In European politics Cameron’s only ideal has been that of reform, through which he has hoped to re-establish a sense of control over the Union’s trajectory. He’s attempted to do this by shifting his party’s alliances in Brussels and Strasbourg. Few Brits know more about the ebbs and flows of the European political process than Edward McMillan-Scott, an MEP for 30 years, and none has been more directly affected by David Cameron’s maneuvers on the continent.
From 1997-2001 Macmillan-Scott was the leader of the Conservative MEPs in the European Parliament, and between 2004-2014 was four times elected one of its Vice-Presidents. In 2009, Conservative MEPs fulfilled a pledge that Cameron had made four years earlier whilst running for his party’s leadership when they defected from the centrist European People’s Party (EPP). They merged with other MEPs, mostly Polish, to form the European Conservatives and Reformists Group (ECR), an assembly of Eurosceptics and anti-federalists whom Nick Clegg memorably termed “a bunch of nutters, homophobes, anti-Semites and climate-change deniers”.
A lifelong pro-European, McMillan-Scott objected to the move, and in the year of its making successfully stood as an independent Vice-President against the ECR’s own nominee, Polish MEP Michal Kaminski, whom he’d discovered to have past links with an extremist group in his home country. He was expelled from the Conservative Party as a result by William Hague and joined the Liberal Democrats in 2010.
I spoke to MacMillan-Scott about the Conservative Party’s relationship with Europe, who reminded me that Cameron is really confronting a legacy left by Thatcher. In 1988, the Iron Lady made a speech in Bruges that defined what she wanted from the European Union. She stated five guiding principles: ‘willing cooperation between sovereign states’; ‘encouraging change’; ‘Europe open to enterprise’; ‘Europe open to the world’; ‘Europe and defence’.
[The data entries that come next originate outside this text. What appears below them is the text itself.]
-- ==== Sys2Proof/Machine/Operands.lean ====
section
/-! DEFINITION. Operand forms: immediates (07 R86, R89), branch targets (07 R83), memory operands (19 R217, R218) and the
field descriptors of BFX and BFI (13 R171). -/

namespace Sys2Proof.Machine

/-- sext(imm8, 8) as a word (07 R86). -/
def immS (imm : BitVec 8) : Word := imm.signExtend 32
/-- zext(imm8, 8) as a word (07 R86). -/
def immZ (imm : BitVec 8) : Word := imm.setWidth 32

/-- PC + 2 × sext(d, n), modulo 2^57 (07 R83). -/
def target {n : Nat} (pc : Addr) (d : BitVec n) : Addr := pc + 2#57 * d.signExtend 57

/-- The displacement of a memory operand, in units of the access size: sext(imm8, 8), or sext(imm8[4:0], 5) with a group
index (19 R217). -/
def dispOf (f : Fields) : Int := if f.g then sext f.imm 5 else sext f.imm 8

/-- The index of a memory operand: 0 without IX, a sign-extended word with it (19 R218). -/
def indexOf (p : Part1) : Int := match p.b with | x :: _ => x.toInt | [] => 0

/-- ea of a virtual access of size z (19 R218). -/
def eaOf (f : Fields) (ix : Bool) (z : Nat) (p : Part1) : Nat :=
  lowBits 64 ((pair64 p.a).toNat + (if ix then indexOf p * z else 0) + dispOf f * z)

/-- ea of a scratch access of size z (19 R218). -/
def scratchEaOf (f : Fields) (ix : Bool) (z : Nat) (p : Part1) : Nat :=
  lowBits 32 ((w p.a 0).toNat + (if ix then indexOf p * z else 0) + dispOf f * z)

/-- The access size of a format: 2 for records, 16 with Q (19 R220). -/
def sizeOf (fmt : Nat) (q : Bool) : Nat := if q then 16 else if isScaled fmt then 2 else fmtBits fmt / 8

/-- The field descriptor of BFX and BFI (13 R171): position, length and SGN. -/
def fieldPos (b : Word) : Nat := b.toNat % 32
def fieldLen (b : Word) : Nat := b.toNat / 256 % 32 + 1
def fieldSigned (b : Word) : Bool := b.getLsbD 15

/-- A bit of a modifier. -/
def modBit (f : Fields) (k : Nat) : Bool := fieldOf f.mod k k = 1

end Sys2Proof.Machine
end

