/-- One integer step of an operation. -/
def lredStep (op : Nat) (a b : Word) : Word :=
  if op = 0 then a + b
  else if op = 1 then (if b.toInt < a.toInt then b else a)
  else if op = 2 then (if a.toInt < b.toInt then b else a)
  else if op = 3 then (if b.toNat < a.toNat then b else a)
  else if op = 4 then (if a.toNat < b.toNat then b else a)
  else if op = 5 then a &&& b
  else if op = 6 then a ||| b
  else a ^^^ b

/-- The reduction of a list of words, with its flags (15 R193). -/
def lredVal (op : Nat) (ws : List Word) : Word × Flags :=
  match ws with
  | [] => (lredIdentity op, 0)
  | x :: xs =>
    if op = 8 then fdot [] (x :: xs)
    else if op = 9 || op = 10 then
      let r := xs.foldl (fun a b => (fminmax (op = 10) a b).1) x
      (if isNan r then canonicalNan else r, snanFlag (x :: xs))
    else (xs.foldl (lredStep op) x, 0)

/-- LRED (15 R193). -/
def execLred (f : F64) (s : State) : Out :=
  issue (.lred f) s fun env s =>
    let r := lredVal (f.mod.toNat % 16) ((aWords env).map Prod.snd)
    { writeAll env s [r.1] with flags := r.2 }

/-- LSCAN (15 R193). -/
def execLscan (f : F64) (s : State) : Out :=
  issue (.lscan f) s fun env s =>
    let op := f.mod.toNat % 16
    let ws := (aWords env).map Prod.snd
    let excl := f.mod.getLsbD 4
    let rs := (List.range ws.length).map fun k => lredVal op (ws.take (if excl then k else k + 1))
    let fl := rs.foldl (fun a r => a ||| r.2) (if 8 ≤ op then snanFlag ws else 0#5)
    { s := s, flags := fl, writes := (List.range ws.length).map fun k =>
        ((env.parts.map Part1.l).getD k 0, [(rs.map Prod.fst).getD k 0#32]) }

/-- MATCH (15 R194). -/
def execMatch64 (f : F64) (s : State) : Out :=
  issue (.match64 f) s fun env s =>
    { s := s, writes := env.parts.map fun p => (p.l, [maskOf ((env.parts.filter fun q => q.a = p.a).map Part1.l)]) }

/-- The selected participants: vb nonzero (15 R195). -/
def selected (env : Env) : List Part1 := env.parts.filter fun p => w p.b 0 ≠ 0#32

/-- COMPACT (15 R195). -/
def execCompact (f : F64) (s : State) : Out :=
  issue (.compact f) s fun env s =>
    { s := s, writes := ((selected env).zip env.parts).map fun (q, p) => (p.l, [w q.a 0]) }

/-- EXPAND (15 R195). -/
def execExpand (f : F64) (s : State) : Out :=
  issue (.expand f) s fun env s =>
    { s := s, writes := ((selected env).zip env.parts).map fun (q, p) => (q.l, [w p.a 0]) }

/-! ## REGROUP (15 R196, R197; 03 R47) -/

/-- The payload of one thread: its registers as they stand, dead, poisoned or live. -/
def payloadOf (env : Env) (s : State) (f : F64) (p : Part1) : Payload :=
  let n := f.mod.toNat % 16 + 1
  let words : Map LaneReg := (List.range n).foldl (fun m k =>
    match env.crew.regs.get (32 * (f.va.toNat + k) + p.l) with
    | some r => m.set (f.va.toNat + k) { r with seq := 0 }
    | none => m) []
  { team := env.crew.team, lane := p.l, key := (w p.b 0).toNat % 2 ^ 16, serial := s.serial
    crewIndex := env.crew.index, pc := env.is.next, words, gregs := env.crew.gregs, nregs := env.crew.nregs
    tlbase := (env.crew.thread p.l).tlbase, know := (releaseSig s env.key 1 [p.l]).know }

/-- The form under which REGROUP reads: its payload registers raise 0x010 alone, since dead and poisoned ones are
submitted as they are (15 R196). -/
def regroupForm (f : F64) : Form := { Instr.form (.regroup f) with a := .no }

/-- The cause 0x010 of a lane whose payload holds an unwritten fixed-latency result, with the lowest such register
(05 R69). -/
def payloadCause (c : Crew) (f : F64) (l : Nat) : Option (Nat × Nat) :=
  (List.range (f.mod.toNat % 16 + 1)).findSome? fun k =>
    if c.stallchk && c.early (f.va.toNat + k) l then some (0x010, f.va.toNat + k) else none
Distilled and summarized, the speech objected to the concentration of power in Brussels, urged dogmatic policies to be abandoned in favour of practical problem solving, championed free markets over central planning, opposed regulations that would rigidify Europe’s labour market, argued for border controls, denounced protectionism and upheld NATO as the real defence of the West.
At a time when the shape of the European political landscape was under fundamental dispute, the Bruges Speech constituted a clear British vision of what it should look like, and many British politicians, especially in the Conservative party, have never lost sight of it. It formed the backbone of Thatcher’s opposition to then president of the European Commission Jacques Delors, and spawned the creation of the Bruges Group, a think-tank that has spread its word as gospel ever since.
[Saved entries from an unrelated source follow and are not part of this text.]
/-- An agent other than a thread already waits for the migration of a PTE on a die. -/
def agentWaits (s : State) (die pteAt : Nat) (big : Bool) (who : Agent) : Bool :=
  (s.faultUnit die).migrations.any fun m => m.pte = migrationId pteAt big && m.done.isNone && m.agents.contains who

/-- The oldest command of a queue of a core, once it has been posted (21 R241). -/
def headCommand (s : State) (core queue : Nat) : Option Command :=
  match (s.core core).commands.find? fun c => c.queue = queue with
  | some c => if owedFirst (s.core core) queue c.serial then none else some c
  | none => none

/-! ## Ring instructions (21 R257, R259) -/

/-- A command that names ring n has been accepted and has not published (21 R239, R257). -/
def ringNamed (s : State) (core n : Nat) : Bool :=
  (s.core core).commands.any (fun c => ringOfWork c.work = some n) ||
    (s.core core).waiters.any fun x => x.accepted.isSome && x.ring = some n

/-- RINGSET (21 R257), with the operands of the lowest participant. -/
def execRingset (f : F64) (s : State) : Out :=
  issue (.ringset f) s fun env s =>
    match env.parts with
    | [] => { s := s }
    | p :: _ =>
      let n := f.mod.toNat % 16
      let log := fieldOf f.mod.toNat 7 4
      let core := coreOf env.key
      let team := env.crew.team
      let base := w p.a 0
      let z := (w p.b 0).toNat
      let inside := (ownPad s team core base.toNat (z * 2 ^ log)).isSome
      let shapeBad := z % 16 ≠ 0 || z < 16 || 2 ^ 19 < z || base.toNat % 16 ≠ 0
      let busy := match (s.core core).rings.get n with
        | none => false
        | some r => if r.team = team then r.claim ≠ r.rel || ringNamed s core n else (s.teams.get r.team).isSome
      match least [(!inside, 0x046), (shapeBad, 0x0C0), (busy, 0x0C7)] with
      | some cause => raiseAll env s cause (if cause = 0x046 then base.toNat else 0)
      | none => { s := setRing s core n { team, base, size := z, log, claim := 0, fill := 0, acq := 0, rel := 0
                                          carried := .none } }

/-- RINGACQ (21 R259). -/
def execRingacq (f : F64) (s : State) : Out :=
  issue (.ringacq f) s fun env s =>
    let n := f.mod.toNat % 16
    let core := coreOf env.key
    if env.parts.isEmpty then { s := s }
    else
      match ringOf s core env.crew.team n with
      | none => raiseAll env s 0x0C7
      | some r =>
        if r.fill ≠ r.acq then
          writeAll env (acquireSig (setRing s core n { r with acq := r.acq + 1 }) env.key r.carried) [slotAddr r r.acq]
        else if f.mod.getLsbD 4 then writeAll env s [0xFFFFFFFF#32]
        else sleepOn env s (.ringAcq n f.vd.toNat)

/-- RINGREL (21 R259). -/
def execRingrel (f : F64) (s : State) : Out :=
  issue (.ringrel f) s fun env s =>
    let n := f.mod.toNat % 16
    let core := coreOf env.key
    if env.parts.isEmpty then { s := s }
    else
      match ringOf s core env.crew.team n with
      | none => raiseAll env s 0x0C7
      | some r =>
        if r.acq = r.rel then raiseAll env s 0x0C7
        else
          { s := setRing (releaseAt s env.key 2) core n
              { r with rel := r.rel + 1, carried := r.carried.join (releaseSig s env.key 2 env.lanes) } }

/-- The first copy command of a core that waits for a slot of a ring, if it may start and the ring has one (21 R241,
R258): the commands before it in queue COPY have claimed theirs, and an AFTER command starts at the head of the queue. -/
def claimable (s : State) (core : Nat) : Option (Command × Nat × Ring) :=
  let copies := (s.core core).commands.filter fun c => c.queue = 0
  let waits (c : Command) : Bool := (ringOfWork c.work).isSome && c.claimed.isNone
  match copies.find? waits with
  | none => none
  | some c =>
    if owedFirst (s.core core) 0 c.serial || copies.tail.any fun x => x.serial ≤ c.serial && x.after then none
    else
      match ringOfWork c.work with
      | none => none
      | some n =>
        match (s.core core).rings.get n with
        | some r => if r.claim - r.rel = BitVec.ofNat 32 (2 ^ r.log) then none else some (c, n, r)
        | none => none

/-- RING_SLOT_CLAIM (21 R258): the first ring copy that waits claims a free slot. -/
def execRingSlotClaim (s : State) : Out :=
  match s.cores.findSome? fun e => (claimable s e.1).map fun x => (e.1, x) with
  | some (core, c, n, r) =>
    .next (updateCommand (setRing s core n { r with claim := r.claim + 1 }) core c.serial fun x =>
      { x with claimed := some r.claim, know := joinKnow x.know r.carried.know })
  | none => .refused (.notEnabled "RING_SLOT_CLAIM")

end Sys2Proof.Machine
end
Almost thirty years on, many of its disciples have lost their faith, and feel that Delors’ dream of political integration has won at the expense of Thatcher’s vision for economic cooperation. For such people, there is nothing that David Cameron could have brought back from his negotiations that would have been satisfactory. They’re not interested in the semantics of European political diplomacy because they refuse to speak a language that’s lost all meaning to them. They simply want out. Can’t the Prime Minister offer them anything better than profound disappointed if Remain wins?
One of Edward McMillan-Scott’s great regrets is that over the course of a thirty-year career in European politics, he has not heard one Tory – barring John Major – make a speech in favour of the EU. This is what David Cameron should do. He has so far only recommended that the British people indefinitely remain a reluctant member of an imperfect organization.
The Prime Minister’s 2013 ‘Bloomberg Speech’ serves only to remind people that his renegotiations were a failure. His grand reforming ambitions reformed almost nothing. He needs a Bruges Speech of his own – perhaps a ‘Brussels Speech’ – to tell us why it’s worth staying in the EU for the next thirty years in spite of this, and what he envisions Britain’s role in the world to be:
- What does opting out of ‘ever closer Union’ actually opt the UK out of?
- Does he believe in limited immigration, and if so how would he push for it within the EU?
- Has the definition of sovereignty really changed due to globalization?
- Or does the ‘shared and extendable’ version only apply to medium-sized economies?
- If so, does this amount to an admission that Britain relies on the EU to be a world power?
- Why is it worth prioritizing the single market over emerging and faster growing economies?
- Does the United Kingdom have a responsibility to lead the European Union through its darkest house?
David Cameron will be gone in four years time, if not before, but the European Union he wants us to remain a part of will still be here. He needs to answer the questions that people will still be asking beyond his final term in office.